Financial services management consultant Scott Deasy. Image: Accenture
Financial services management consultant Scott Deasy. Image: Accenture

What rugby can teach you about a career in financial services

11 Apr 2018

Always focused on the goal at hand, Scott Deasy reflects on how upholding a professional rugby career while studying for a degree in finance led him to his role in financial services consultancy.

fintech & financial services

Did you know a Munster rugby career would have parallels with a financial services consultancy mindset? Scott Deasy knows all about it. He turned in his boots for a new role as management consultant in financial services at Accenture, knowing that this kind of goal-focused teamwork would be worth a try.

In two very different professional worlds, Deasy has applied his values of working on a team, knowing that putting others first will help you achieve your personal goals in the long run. And, when it comes to personal professional development, he keeps learning to stay ahead of the game.

‘Failure is an everyday part of professional rugby, so I have learned how to reset and refocus at speed to prepare for the next opponent or challenge. This skillset is highly applicable to consultancy work’

What first stirred your interest in a career in financial services consulting?

I joined Accenture post-retirement from professional rugby with Munster. Elite-level sport focuses on achieving short-term goals while keeping an eye on the long-term game plan. Each week presents a new opponent, with a unique set of challenges, which calls for a custom strategy to be devised, planned and implemented in a short space of time.

This environment excites me and it was something I wanted to replicate throughout my career; hence, consulting felt like the right choice. It is project-based, goal-oriented and all about teamwork – something I felt suited me and the skills I had acquired in my career to date.

What led you to the role you now have?

I completed my bachelor’s in finance at University College Cork, while also juggling my rugby career with Munster. Following my retirement from professional rugby, I went on to achieve my master’s in management from Trinity College.

I joined Accenture in 2014 and, in the spirit of continued learning, decided to take my interest in finance a step further and take on the ACCA qualification while working.
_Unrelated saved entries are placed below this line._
-- ==== Sys2Proof/Tests/Slice0.lean ====
section
/-! SUPPORT. Tests: the well-formedness smoke tests, every constructor's decoding shown by a word written out from
R95, one-step tests, and for every statement with hypotheses a state that meets them. "Vector T1" and the like are rows
of spec/95_test_vectors.md section 2, whose results are derived from the rules; "example of R140" is the example that
rule prints. -/

namespace Sys2Proof.Tests

open Sys2Proof.Machine

/-! ## Helpers -/

/-- The next state of an outcome, if it is one. -/
def nextOf : Host.Outcome State Fault Refusal → Option State
  | .next t => some t
  | .fault _ => none
  | .refused _ => none

/-- The fault of an outcome, if it is one. -/
def faultOf : Host.Outcome State Fault Refusal → Option Fault
  | .next _ => none
  | .fault r => some r
  | .refused _ => none

theorem exists_next {o : Host.Outcome State Fault Refusal} (h : (nextOf o).isSome = true) : ∃ t, o = .next t := by
  cases o with
  | next t => exact ⟨t, rfl⟩
  | fault r => cases h
  | refused r => cases h

theorem exists_fault {o : Host.Outcome State Fault Refusal} (h : (faultOf o).isSome = true) : ∃ r, o = .fault r := by
  cases o with
  | next t => cases h
  | fault r => exact ⟨r, rfl⟩
  | refused r => cases h

/-- The reset state with the word `w` at 0x200, after the changes `prep`. -/
def start (w : Nat) (prep : State → State) : State := prep (State.reset.withFetchWord 16 w)

/-- What one step makes of it. -/
def run (w : Nat) (prep : State → State) : Option State := nextOf (step (start w prep))

/-- The fatal condition one step raises there. -/
def runFault (w : Nat) (prep : State → State) : Option Fault := faultOf (step (start w prep))

/-- Bytes written from an address up. -/
def put (a : Nat) (bs : List Byte) (s : State) : State := s.setMem (Memory.writeBytes s.mem a bs)

/-- Reset with the stack full of one address and SP = k. -/
def deep (k : Fin 17) (a : Word) (s : State) : State := { s with sp := k, stack := Vector.replicate 16 a }

/-- The reset machine, halted with a record. -/
def haltedBy (r : Fault) : State := { State.reset with halt := true, fault := some r }

/-- A halted machine. -/
def haltedState : State := haltedBy (.unknownInstruction 0x0000 0x0200)

/-- What a fatal step of the reset machine may leave. -/
theorem leftBy_haltedBy (r : Fault) : LeftBy State.reset r (haltedBy r) := ⟨rfl, rfl, rfl, rfl, Memory.wf_nil⟩

/-- The state with one lit cell. -/
def lit (px : Fin 64) (py : Fin 32) (s : State) : State := s.setFb (toggleCell s.fb px py)

/-! ## Well-formedness -/

/-- A sprite of 16 rows does not fit the field (R91: n is 0..15). -/
theorem test_wellFormed_refuses_sixteen_rows : (Instr.drw 0 0 16).wellFormed = false := by decide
I have one exam left so expect to have this finished some time in 2018.

What were the biggest surprises or challenges you encountered on your career path and how did you deal with them?

Rejection or failure is an everyday part of professional rugby, so I have learned how to reset and refocus at speed to prepare for the next opponent or challenge. This skillset is highly applicable to consultancy work – you need to be sharp and agile throughout a project. How the team reacts to unforeseen challenges or changes is often the making or breaking of the project.

The single biggest thing I have learned from both careers is that if you consistently put the team first – ahead of your own personal ambitions – you will be rewarded with trust, further responsibility and, ironically, the achievement of your personal goals.

Was there any one person who was particularly influential as your career developed?

I couldn’t single any one person out but there have been so many coaches, colleagues, family members and friends who have helped me along the way. I have always had access to incredible support and advice when I’ve needed it.

What do you enjoy about your job at Accenture?

I enjoy the team aspect the most. The camaraderie and the project-based nature of the work ensures that there is little opportunity for complacency. We are challenged daily, ranging from minor implementation and delivery challenges, to high-level strategic challenges that require intense team and stakeholder engagement to identify solutions and decide on the best course of action.

What aspects of your personality do you feel make you suited to this job?

Competitiveness and honesty.

Competitiveness because there will be many hurdles in any consultancy career but the competitive instinct in me gives me the drive and resilience to persevere through these challenges and ensure the best results are delivered for the team and, ultimately, the client.

Honesty because I have no problem admitting when I don’t understand something or need something further explained. This can be very beneficial in projects where you need to get up to speed quickly to effect change. When timelines are tight, that candour ensures clarity as to what is expected to drive successful outcomes.

How did Accenture support you on your career path?

Accenture provides a wide range of internal training programmes. We’re encouraged to continually develop and grow our knowledge for our personal development and for the benefit of our clients.

For training that is not covered internally, Accenture also supports external study (provided this adds value to your area of specialisation). They have been extremely supportive of my pursuit of the ACCA qualification, providing both study leave and funding.

What advice would you give to those considering a career in financial services consultancy, or just starting out in one?

Learn the content! Early in your consulting career, you could be included in project teams across different industries (banking, retail, products, government departments), in different geographies (Ireland, the UK, mainland Europe) and across different internal functions (marketing, finance, HR etc), so my key piece of advice would be to invest the time to learn as much about the subject matter as soon as you know you’re going to be part of the project team.

You may feel out of your depth, but trust that the company has the support structures in place to help you along. It’s also important to put in the effort to upskill and increase your knowledge early on if you are to be in the best position to help the client.